TASK PROMPT: Print exactly what the entries say, line by line, from the first line down to the one with "def flitImage (seq", inclusive.

───── ENTRIES SUPPLIED

/-! Flits (R402, R403). -/

/-- The other end of a link: of a Dammal edge, or of a Rhawin port and its peer. -/
def otherEnd (l : Nat) : Nat := if l < 8 then dmlOther l else if l < 16 then l + 8 else l - 8
/-- The last SEQ received in sequence. -/
def LinkEnd.ack (e : LinkEnd) : BitVec 16 := e.expected - 1
/-- Flits of this end reach its wires. -/
def LinkEnd.up (e : LinkEnd) : Bool := decide (e.state < 2)
/-- Bytes 0x00 to 0xFB of a flit: SEQ, ACK, KIND, VC, reserved bytes and the payload, which the end fills up with zeros (R402). -/
def flitBody (seq ack : BitVec 16) (f : Flit) : List Byte :=
  leBytes 2 seq.toNat ++ leBytes 2 ack.toNat ++ [f.kind, f.vc, 0, 0] ++ padTo 244 (f.payload.take 244)
/-- The 256 bytes of a flit, its CRC-32C last (R402). -/
def flitImage (seq ack : BitVec 16) (f : Flit) : List Byte := let b := flitBody seq ack f; b ++ leBytes 4 (crc32c b).toNat
/-- A flit's CRC agrees (R402). -/
def flitOk (b : List Byte) : Bool := b.length == 256 && fieldAt b 0xFC 4 == (crc32c (b.take 0xFC)).toNat
/-- SEQ of a flit. -/
def flitSeq (b : List Byte) : BitVec 16 := BitVec.ofNat 16 (fieldAt b 0 2)
/-- ACK of a flit. -/
def flitAck (b : List Byte) : BitVec 16 := BitVec.ofNat 16 (fieldAt b 2 2)
/-- KIND, VC and payload of a flit. -/
def flitOf (b : List Byte) : Flit := { kind := BitVec.ofNat 8 (fieldAt b 4 1), vc := BitVec.ofNat 8 (fieldAt b 5 1), payload := slice b 8 244 }
/-- A flit damaged on the wires: a bit of its last byte is lost. -/
def flitHit (b : List Byte) : List Byte := b.take 0xFF ++ (b.drop 0xFF).map (· ^^^ 1)
/-- A flit transmitted. -/
def LinkEnd.transmit (e : LinkEnd) (seq : BitVec 16) (f : Flit) : LinkEnd := { e with wire := e.wire ++ [flitImage seq e.ack f] }
/-- SEND of a data flit that finds room in the buffer; on a retraining edge it waits there. `via` names the die its packet goes on to (R405). -/
def LinkEnd.enter (e : LinkEnd) (ns : Nat) (f : Flit) (via : Option Nat) : LinkEnd :=
  let x := { e with nextSeq := e.nextSeq + 1, buffer := e.buffer ++ [(e.nextSeq, f)], heldSince := if e.buffer.isEmpty && e.up then ns else e.heldSince,
                    via := e.via ++ via.toList.map fun d => (e.nextSeq, d) }
  if e.up then x.transmit e.nextSeq f else x
/-- Flits that wait enter the buffer, in order, while it has room. -/
def LinkEnd.pump (ns : Nat) : Nat → LinkEnd → LinkEnd
  | 0, e => e
  | n + 1, e =>
    match e.waiting with
    | [] => e
    | (f, v) :: r => if 512 ≤ e.buffer.length then e else LinkEnd.pump ns n (({ e with waiting := r }).enter ns f v)
/-- SEND of a data flit: it waits while the buffer holds 512 flits. -/
def LinkEnd.send (e : LinkEnd) (ns : Nat) (f : Flit) (via : Option Nat) : LinkEnd :=
  LinkEnd.pump ns (e.waiting.length + 1) { e with waiting := e.waiting ++ [(f, via)] }
/-- Every buffered flit transmitted again, in SEQ order. -/
def LinkEnd.resend (e : LinkEnd) : LinkEnd := e.buffer.foldl (fun e b => e.transmit b.1 b.2) e
/-- A retransmission started by this end, by NAK or by timer (R408). -/
def LinkEnd.replay (e : LinkEnd) : LinkEnd :=
  if e.buffer.isEmpty then e else { e.resend with repl := if e.repl = 0xFFFF then e.repl else e.repl + 1, retries := e.retries + 1 }
/-- A dropped flit counted in CRCE (R408). -/
def LinkEnd.dropped (e : LinkEnd) : LinkEnd := { e with crce := if e.crce = 0xFFFFF then e.crce else e.crce + 1 }
/-- A NAK flit, with ACK expected − 1. -/
def nakFlit : Flit := { kind := 2, vc := 0, payload := [] }
/-- Buffered flits up to and including an ACK are freed, and flits that wait take their room. -/
def LinkEnd.free (e : LinkEnd) (ns : Nat) (ack : BitVec 16) : LinkEnd :=
  let b := e.buffer.filter fun x => decide (2 ^ 15 ≤ (ack - x.1).toNat)
  if b.length = e.buffer.length then e
  else LinkEnd.pump ns e.waiting.length { e with buffer := b, via := e.via.filter fun v => b.any fun x => x.1 == v.1, retries := 0, heldSince := ns }
/-- RECEIVE of a flit's bytes at one end (R402, R403). -/
def LinkEnd.receive (e : LinkEnd) (ns : Nat) (b : List Byte) : LinkEnd :=
  let seq := flitSeq b
  let ack := flitAck b
  let f := flitOf b
  if !flitOk b then
    let e := e.dropped
    if e.nakOut then e else { e.transmit 0 nakFlit with nakOut := true }
  else if decide (3 < f.kind.toNat) || decide (2 < f.vc.toNat) then e.dropped
  else if f.kind = 0 ∧ seq ≠ e.expected then e
  else
    let e := if f.kind = 0 then { e with delivered := e.delivered ++ [f.payload], expected := e.expected + 1, nakOut := false } else e
    let e := e.free ns ack
    if f.kind = 2 then e.replay else e
/-- The die's other edge. -/
def sideEdge (l : Nat) : Nat := if l % 2 = 0 then l + 1 else l - 1
/-- Flits held at a down edge follow the die's other edge towards their die (R405). -/
def State.reroute (s : State) (l : Nat) : State :=
  let e := s.link l
  if 8 ≤ l ∨ e.state ≠ 3 ∨ (s.link (sideEdge l)).state = 3 then s
  else
    let held := e.buffer.map (fun b => (b.2, (e.via.find? fun v => v.1 == b.1).map Prod.snd)) ++ e.waiting
    (s.modLink l fun e => { e with buffer := [], via := [], waiting := [] }).modLink (sideEdge l) fun x =>
      held.foldl (fun x b => x.send s.ns.toNat b.1 (some (b.2.getD (otherEnd l / 2)))) x
/-- FLIT_SEND (R403): a flit of another kind is not buffered; a data flit for a down edge takes the remaining path (R405). -/
def execFlitSend (link : Nat) (flit : Flit) (s : State) : Out :=
  let e := s.link link
  if 24 ≤ link then .next s
  else if e.state = 3 then
    (if link < 8 ∧ flit.kind = 0 ∧ (s.link (sideEdge link)).state ≠ 3 then
      .next (s.modLink (sideEdge link) fun x => x.send s.ns.toNat flit (some (otherEnd link / 2))) else .next s)
  else if flit.kind = 0 then .next (s.modLink link fun e => e.send s.ns.toNat flit none)
  else if e.up then .next (s.modLink link fun e => e.transmit 0 flit)
  else .next s
/-- A data flit that an end has just accepted goes on along the chain, where its packet is for another die (R405). -/
def State.forward (s : State) (link : Nat) (via : Option Nat) (f : Flit) : State :=
  match via with
  | none => s
  | some d =>
    if d = link / 2 then s
    else (s.modLink link fun e => { e with delivered := e.delivered.dropLast }).modLink (sideEdge link) fun x => x.send s.ns.toNat f (some d)
/-- FLIT_RECEIVE (R403): the oldest flit on the wires to an end, whole or damaged there. -/
def execFlitReceive (link : Nat) (good : Bool) (s : State) : Out :=
  let o := otherEnd link
  match (s.link o).wire with
  | [] => .next s
  | b :: r =>
    if 24 ≤ link then .next s
    else
      let via := ((s.link o).via.find? fun v => v.1 == flitSeq b).map Prod.snd
      let n := (s.link link).delivered.length
      let s := (s.modLink o fun e => { e with wire := r }).modLink link fun e => e.receive s.ns.toNat (if good then b else flitHit b)
      .next (if link < 8 ∧ n < (s.link link).delivered.length then s.forward link via (flitOf b) else s)
/-- The replay timer of an end has run out: 1 µs with no advance of ACK. -/
def State.replayDue (s : State) (link : Nat) : Bool :=
  let e := s.link link
  decide (link < 24) && e.up && !e.buffer.isEmpty && decide (e.heldSince + 1000 ≤ s.ns.toNat)
/-- REPLAY_TIMEOUT (R403). -/
def execReplayTimeout (link : Nat) (s : State) : Out :=
  if s.replayDue link then .next (s.modLink link fun e => { e.replay with heldSince := s.ns.toNat }) else .next s
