-- ==== Sys2Proof/Certificates/Slice0/Obligations.lean ====
section
/-! DEFINITION. The statements for the provers, each a Prop, and the tables of the spec they are stated with. -/

section

open Sys2Proof Sys2Proof.Machine Sys2Proof.Claims

namespace Sys2Proof.Claims

/-! Integer forms. -/

/-- The class A fields of an integer form that writes an integer result. -/
def intFields : Instr → Option AForm
  | .iadd f | .isub f | .imul f | .imulh f | .imad f | .imin f | .imax f | .iabs f | .ineg f | .iand f | .ior f | .ixor f | .inot f
  | .shl f | .shr f | .sar f | .rotl f | .popc f | .clz f | .brev f | .mov f | .movi f => some f
  | _ => none
/-- IMM as w bits: sign-extended for a signed type, zero-extended for an unsigned one (R193). -/
def immBits (w : Nat) (sg : Bool) (imm : BitVec 8) : BitVec w := if sg then imm.signExtend w else imm.setWidth w
/-- Operand a, b or c of an integer form as w bits (R192, R193). -/
def opBits (s : State) (t : Nat) (f : AForm) (sp : Spec) : BitVec f.ty.width := (s.rdReg t sp f.ty.wide).setWidth f.ty.width
/-- Operand b. -/
def opB (s : State) (t : Nat) (f : AForm) : BitVec f.ty.width := if f.bi then immBits f.ty.width f.ty.signed f.imm else opBits s t f f.b
/-- Shift count: bits 7 to 0 of operand b, unsigned (R195). -/
def opSh (s : State) (t : Nat) (f : AForm) : Nat := if f.bi then f.imm.toNat else ((s.rdReg t f.b f.ty.wide).setWidth 8).toNat
/-- The high half of a product of w-bit numbers. -/
def mulHigh (w : Nat) (sg : Bool) (a b : BitVec w) : BitVec w :=
  if sg then ((a.signExtend (2 * w) * b.signExtend (2 * w)) >>> w).setWidth w else ((a.setWidth (2 * w) * b.setWidth (2 * w)) >>> w).setWidth w
/-- The table of R195, with MOV and MOVI of R199, on w-bit words. -/
def r195 (w : Nat) (sg : Bool) (imm : BitVec 8) (a b c : BitVec w) (n : Nat) : Instr → BitVec w
  | .iadd _ => a + b
  | .isub _ => a - b
  | .imul _ => a * b
  | .imulh _ => mulHigh w sg a b
  | .imad _ => a * b + c
  | .imin _ => if (if sg then a.sle b else a.ule b) then a else b
  | .imax _ => if (if sg then a.sle b else a.ule b) then b else a
  | .iabs _ => if sg && a.msb then -a else a
  | .ineg _ => -a
  | .iand _ => a &&& b
  | .ior _ => a ||| b
  | .ixor _ => a ^^^ b
  | .inot _ => ~~~a
  | .shl _ => if n < w then a <<< n else 0
  | .shr _ => if n < w then a >>> n else 0
  | .sar _ => if n < w then a.sshiftRight n else if a.msb then BitVec.allOnes w else 0
  | .rotl _ => a.rotateLeft (n % w)
  | .popc _ => BitVec.ofNat w ((List.range w).countP fun i => a.getLsbD i)
  | .clz _ => BitVec.ofNat w (((List.range w).takeWhile fun i => !a.getLsbD (w - 1 - i)).length)
  | .brev _ => a.reverse
  | .movi _ => immBits w sg imm
  | _ => a
/-- A w-bit result extended by its type to 64 bits (R192). -/
def extendBy (ty : IType) (x : BitVec ty.width) : W64 := if ty.signed then x.signExtend 64 else x.setWidth 64

end Sys2Proof.Claims

/-- R195, R199 (MOV, MOVI) with R192 and R193: each integer form completes; the destination of every thread it executes in holds the table's result, reduced to w bits and extended by the type; and nothing else changes. -/
def Obligations.IntegerFormsGiveTheirResults : Prop :=
  ∀ i f s, intFields i = some f → i.wf = true → Issues s f.mu →
    ∃ t, exec i s = .next t
      ∧ (∀ u ∈ runsIn s f.mu f.grd,
          holds t f.dst u f.ty.wide
            (extendBy f.ty (r195 f.ty.width f.ty.signed f.imm (opBits s u f f.a) (opB s u f)
              (opBits s u f f.c) (opSh s u f) i)))
      ∧ RegFrame s t fun r => ∃ u ∈ runsIn s f.mu f.grd, r ∈ dstRegs f.dst u f.ty.wide

/-- R197: without .dz, or with no zero divisor, IDIV and IREM complete: division truncates toward zero and the remainder has the dividend's sign; a zero divisor gives all ones and the dividend; the most negative number over −1 gives itself and 0; nothing else changes. With .dz, a zero divisor in a thread in which the form executes raises DIVZ, cause 0x13, in exactly those threads (in the whole path under MU), and no register is written. -/
def Obligations.DivisionAndItsTrap : Prop :=
  (∀ i f s, (i = .idiv f ∨ i = .irem f) → i.wf = true → Issues s f.mu →
       (f.x20 = false ∨ ∀ u ∈ runsIn s f.mu f.grd, opB s u f ≠ 0) →
       ∃ t, exec i s = .next t
         ∧ (∀ u ∈ runsIn s f.mu f.grd,
             let a := opBits s u f f.a
             let b := opB s u f
             let quo := if b = 0 then BitVec.allOnes f.ty.width else if f.ty.signed then a.sdiv b else a.udiv b
             let rem := if b = 0 then a else if f.ty.signed then a.srem b else a.umod b
             holds t f.dst u f.ty.wide (extendBy f.ty (if i = .idiv f then quo else rem)))
         ∧ RegFrame s t fun r => ∃ u ∈ runsIn s f.mu f.grd, r ∈ dstRegs f.dst u f.ty.wide)
  ∧ (∀ i f s, (i = .idiv f ∨ i = .irem f) → Issues s f.mu → f.x20 = true →
       (runsIn s f.mu f.grd).any (fun u => opB s u f == 0) = true →
       exec i s = .next (s.trapWith 0x13 0 0
         (if f.mu then maskOf s.pathThreads
           else maskOf ((s.active f.grd).filter fun u => opB s u f == 0))))

namespace Sys2Proof.Claims

/-- pos and len of a field descriptor (R198). -/
def fieldPos (s : State) (u : Nat) (f : AForm) (d : Spec) : Nat := ((s.rdReg u d f.ty.wide).setWidth 8).toNat
/-- len, at most w. -/
def fieldLen (s : State) (u : Nat) (f : AForm) (d : Spec) : Nat := min ((s.rdReg u d f.ty.wide >>> 8).setWidth 8).toNat f.ty.width
/-- Bit j of a BFX result (R198): a field bit below len, above it the field's sign or 0; a position at or above w reads as A's sign or 0. -/
def bfxBit (w : Nat) (sg : Bool) (a : BitVec w) (pos len j : Nat) : Bool :=
  let field (i : Nat) : Bool := if pos + i < w then a.getLsbD (pos + i) else sg && a.msb
  if len = 0 then false else if j < len then field j else sg && field (len - 1)
/-- Bit j of a BFI result (R198). -/
def bfiBit (w : Nat) (a b : BitVec w) (pos len j : Nat) : Bool := if pos ≤ j ∧ j < pos + len then a.getLsbD (j - pos) else b.getLsbD j

end Sys2Proof.Claims

namespace Sys2Proof.Claims

/-- What ICMP compares, by FN (R199). -/
def cmpBits (w : Nat) (sg : Bool) (fn : Nat) (a b : BitVec w) : Bool :=
  let lt := if sg then a.slt b else a.ult b
  match fn with | 0 => a == b | 1 => a != b | 2 => lt | 3 => lt || a == b | 4 => !lt && a != b | _ => !lt

end Sys2Proof.Claims

/-- R198: BFX and BFI complete: every bit of the destination's w-bit result is the one R198 names, the result is extended by its type, and nothing else changes. R196: IADC adds with the carry predicate and IADC.sb subtracts with it; the destination holds the result modulo 2^w, and the predicate the carry or borrow out; nothing else changes. R199: ICMP and PLOG complete: the predicate they name holds the comparison by FN, or bit 4a + 2b + c of IMM; nothing else changes. -/
def Obligations.BitFieldCarryAndPredicateForms : Prop :=
  (∀ i f s, (i = .bfx f ∨ i = .bfi f) → i.wf = true → Issues s f.mu →
       ∃ t, exec i s = .next t
         ∧ (∀ u ∈ runsIn s f.mu f.grd, ∃ x : BitVec f.ty.width,
             holds t f.dst u f.ty.wide (extendBy f.ty x)
             ∧ ∀ j, j < f.ty.width → x.getLsbD j =
                 if i = .bfx f then
                   bfxBit f.ty.width f.ty.signed (opBits s u f f.a) (fieldPos s u f f.b) (fieldLen s u f f.b) j
                 else
                   bfiBit f.ty.width (opBits s u f f.a) (opBits s u f f.b) (fieldPos s u f f.c)
                     (fieldLen s u f f.c) j)
         ∧ RegFrame s t fun r => ∃ u ∈ runsIn s f.mu f.grd, r ∈ dstRegs f.dst u f.ty.wide)
  ∧ (∀ i f s, (i = .iadc f ∨ i = .iadcSb f) → i.wf = true → Issues s f.mu →
       ∃ t, exec i s = .next t
         ∧ (∀ u ∈ runsIn s f.mu f.grd,
             let a := (opBits s u f f.a).toNat
             let b := (opBits s u f f.b).toNat
             let c := (s.rdPred u f.c).toNat
             holds t f.dst u f.ty.wide
               (BitVec.ofNat 64 ((if i = .iadc f then a + b + c else a + 2 ^ f.ty.width * 2 - b - c) % 2 ^ f.ty.width))
             ∧ regVal t (predReg f.c u) =
                 BitVec.ofNat 64 (if i = .iadc f then (if 2 ^ f.ty.width ≤ a + b + c then 1 else 0) else (if a < b + c then 1 else 0)))
         ∧ RegFrame s t fun r =>
             ∃ u ∈ runsIn s f.mu f.grd, r ∈ dstRegs f.dst u f.ty.wide ∨ r = predReg f.c u)
  ∧ (∀ i f s, (i = .icmp f ∨ i = .plog f) → i.wf = true → Issues s f.mu →
       ∃ t, exec i s = .next t
         ∧ (∀ u ∈ runsIn s f.mu f.grd,
             regVal t (predReg f.dst u) = BitVec.ofNat 64 (Bool.toNat
               (if i = .icmp f then
                 cmpBits f.ty.width f.ty.signed f.fn.toNat (opBits s u f f.a) (opB s u f)
               else f.imm.getLsbD (4 * (s.rdPred u f.a).toNat + 2 * (s.rdPred u f.b).toNat + (s.rdPred u f.c).toNat))))
         ∧ RegFrame s t fun r => ∃ u ∈ runsIn s f.mu f.grd, r = predReg f.dst u)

──────────

RESULT OF THIS TASK:
/-! Flits (R402, R403). -/

/-- The other end of a link: of a Dammal edge, or of a Rhawin port and its peer. -/
def otherEnd (l : Nat) : Nat := if l < 8 then dmlOther l else if l < 16 then l + 8 else l - 8
/-- The last SEQ received in sequence. -/
def LinkEnd.ack (e : LinkEnd) : BitVec 16 := e.expected - 1
/-- Flits of this end reach its wires. -/
def LinkEnd.up (e : LinkEnd) : Bool := decide (e.state < 2)
/-- Bytes 0x00 to 0xFB of a flit: SEQ, ACK, KIND, VC, reserved bytes and the payload, which the end fills up with zeros (R402). -/
def flitBody (seq ack : BitVec 16) (f : Flit) : List Byte :=
  leBytes 2 seq.toNat ++ leBytes 2 ack.toNat ++ [f.kind, f.vc, 0, 0] ++ padTo 244 (f.payload.take 244)
/-- The 256 bytes of a flit, its CRC-32C last (R402). -/
def flitImage (seq ack : BitVec 16) (f : Flit) : List Byte := let b := flitBody seq ack f; b ++ leBytes 4 (crc32c b).toNat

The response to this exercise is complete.